Dr Julian Gillmore has since led another trial with different people and higher doses, and he shared that in his recent trial, 12 patients with amyloidosis who also had heart failure were treated with NTLA-2001. In an interview with the US Cardiology Review published on the 5th of November 2022, Dr Gillmore stated that all patients had achieved 90% or greater reduction in circulating TTR protein concentration by day 28, and the reduction persisted through to the most recent follow-ups 4-6 months after. To put this figure into context for us students, our beloved hormonal birth control is 99% effective in theory; however, no one takes their pill perfectly; there is no shame in taking it at different times every day; after all, we live busy lives, and as a result, the pill is only 91% effective in reality at preventing pregnancy. Therefore, in terms of the trial, the figure of >90% reduction is extremely promising.
Often, the disease is so severe that patients are willing to take that relatively controlled risk to have a very high chance of treating their condition.
CRISPR trials are especially exciting because gene editing allows us to potentially cure diseases for which there is currently no treatment. However, there are risks associated, as it involves cutting into human DNA, and we do not currently know the range of potential outcomes. Dr Johnson, on the other hand, emphasised that: “Often, the disease is so severe that patients are willing to take that relatively controlled risk to have a very high chance of treating their condition.”
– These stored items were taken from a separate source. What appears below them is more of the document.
-- ==== Sys2Proof/Rules/Fabric.lean ====
section
/-!
DEFINITION. Terms of the statements: Pavilion allocation, UALink ports and loss (R322 to R344).
-/

namespace Sys2Proof.Rules

open Sys2Proof.Machine

/-- n granules from g up are free at a switch: neither allocated nor waiting to be zeroed (R334). -/
def FreeRun (x : Switch) (g n : Nat) : Prop := g + n ≤ 2 ^ 18 ∧ ∀ r ∈ x.taken, r.1 + r.2 ≤ g ∨ g + n ≤ r.1

/-- g is the lowest granule with n free ones from it up (R337). -/
def LowestRun (x : Switch) (g n : Nat) : Prop := FreeRun x g n ∧ ∀ k, k < g → ¬ FreeRun x k n

/-- LARGEST: the granules of the longest free run (R338). -/
def LargestRun (x : Switch) (n : Nat) : Prop :=
  (n = 0 ∨ ∃ g, FreeRun x g n) ∧ ∀ g k, 0 < k → FreeRun x g k → k ≤ n

/-- No allocation is empty. -/
def Granular (x : Switch) : Prop := ∀ r ∈ x.taken, 0 < r.2

/-- A tenant stays within its limit with n granules more (R337). -/
def Within (x : Switch) (tenant n : Nat) : Prop := x.used tenant + n ≤ x.limit.getD tenant 0

/-- The granules that S(sa) bytes take: 2 MiB each, rounded up (R337). -/
def granulesOf (s : State) (a : Reg) : Nat := (sReg s a + 2 ^ 21 - 1) / 2 ^ 21

/-- An instruction that ends in one result in S(sd). -/
def oneResult (v : State) (m : Bool) (d : Reg) (n : Nat) : State := finished v m (v.me.pc + 4) (sResult v d (BitVec.ofNat 64 n))

/-- A Pavilion instruction may issue on a core: it has room for its result (R71, R337). -/
def PavReady (s : State) : Prop := Issuing s ∧ s.me.mode ≠ .control ∧ HasRoom s

/-- It has issued: what it asks of its switch is outstanding, as a variable-latency result (R337). -/
def pavIssued (s : State) (m : Bool) (op : PavOp) : State :=
  finished s m (s.me.pc + 4) (queued s.me { pc := s.me.pc, todo := [.pavilion op], result := true })

/-- A valid size for `pvalloc`: S(sd) is no mask register, 1 byte to 2^39 (R337). -/
def AllocOperands (u : State) (d a : Reg) : Prop := d ≠ 127 ∧ 0 < sReg u a ∧ sReg u a ≤ 2 ^ 39

/-- The Pavilion instructions at issue (R337, R339). -/
inductive PavRule : Instr → State → State → Prop where
  /-- one switch, named by S(sb) -/
  | pvalloc (s : State) (m : Bool) (d a b : Reg) (w : Nat) : PavReady s → AllocOperands s d a → sReg s b = w → w < 48 →
      PavRule (.pvalloc m d a b) s (pavIssued s m (.alloc (granulesOf s a) [w] 3 d.toNat))
  /-- bit 6 of S(sb): the 48 switches in turn from the device's own number on -/
  | pvallocAny (s : State) (m : Bool) (d a b : Reg) : PavReady s → AllocOperands s d a → 64 ≤ sReg s b → sReg s b < 128 →
      PavRule (.pvalloc m d a b) s
        (pavIssued s m (.alloc (granulesOf s a) ((List.range 48).map fun i => (s.device + i) % 48) 3 d.toNat))
  /-- a size of zero or above 2^39: address 0 and status 4, at once -/
  | pvallocSize (s : State) (m : Bool) (d a b : Reg) : PavReady s → d ≠ 127 → (sReg s a = 0 ∨ 2 ^ 39 < sReg s a) →
      (sReg s b < 48 ∨ (64 ≤ sReg s b ∧ sReg s b < 128)) →
      PavRule (.pvalloc m d a b) s (finished s m (s.me.pc + 4) (queued s.me
        { pc := s.me.pc, result := true, writes := [.s d.toNat 0, .s (d.toNat + 1) 4] }))
  /-- an address in the window of a switch -/
  | pvfree (s : State) (m : Bool) (d a : Reg) (w off : Nat) : PavReady s → w < 48 → off < 2 ^ 39 →
      sReg s a = 0x00C0000000000000 + w * 2 ^ 39 + off → PavRule (.pvfree m d a) s (pavIssued s m (.free w off d.toNat))
  /-- outside the window no allocation starts: status 5 -/
  | pvfreeOutside (s : State) (m : Bool) (d a : Reg) : PavReady s →
      (sReg s a < 0x00C0000000000000 ∨ 0x00C0000000000000 + 48 * 2 ^ 39 ≤ sReg s a) →
      PavRule (.pvfree m d a) s (oneResult s m d 5)
  | pvq (s : State) (m : Bool) (d a : Reg) (w : Nat) : PavReady s → sReg s a = w → w < 48 →
      PavRule (.pvq m d a) s (pavIssued s m (.query w d.toNat))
This study is the first to demonstrate that the method, which in this case targets a protein primarily produced in the liver, is both safe and efficient. Jennifer Doudna, one of the two women that received the Nobel Peace Prize for the CRISPR-Cas9 technology, commented on the clinical trial. "While these are early data, they show us that we can overcome one of the biggest challenges with applying CRISPR clinically so far, which is being able to deliver it systemically and get it to the right place."
The ongoing trials to treat transthyretin amyloidosis not only demonstrate CRISPR's potential in curing transthyretin amyloidosis, but also open the door to curing other similar incurable diseases like Alzheimer's. We may not know what the future holds, but a future with CRISPR gene editing should be one to be excited about.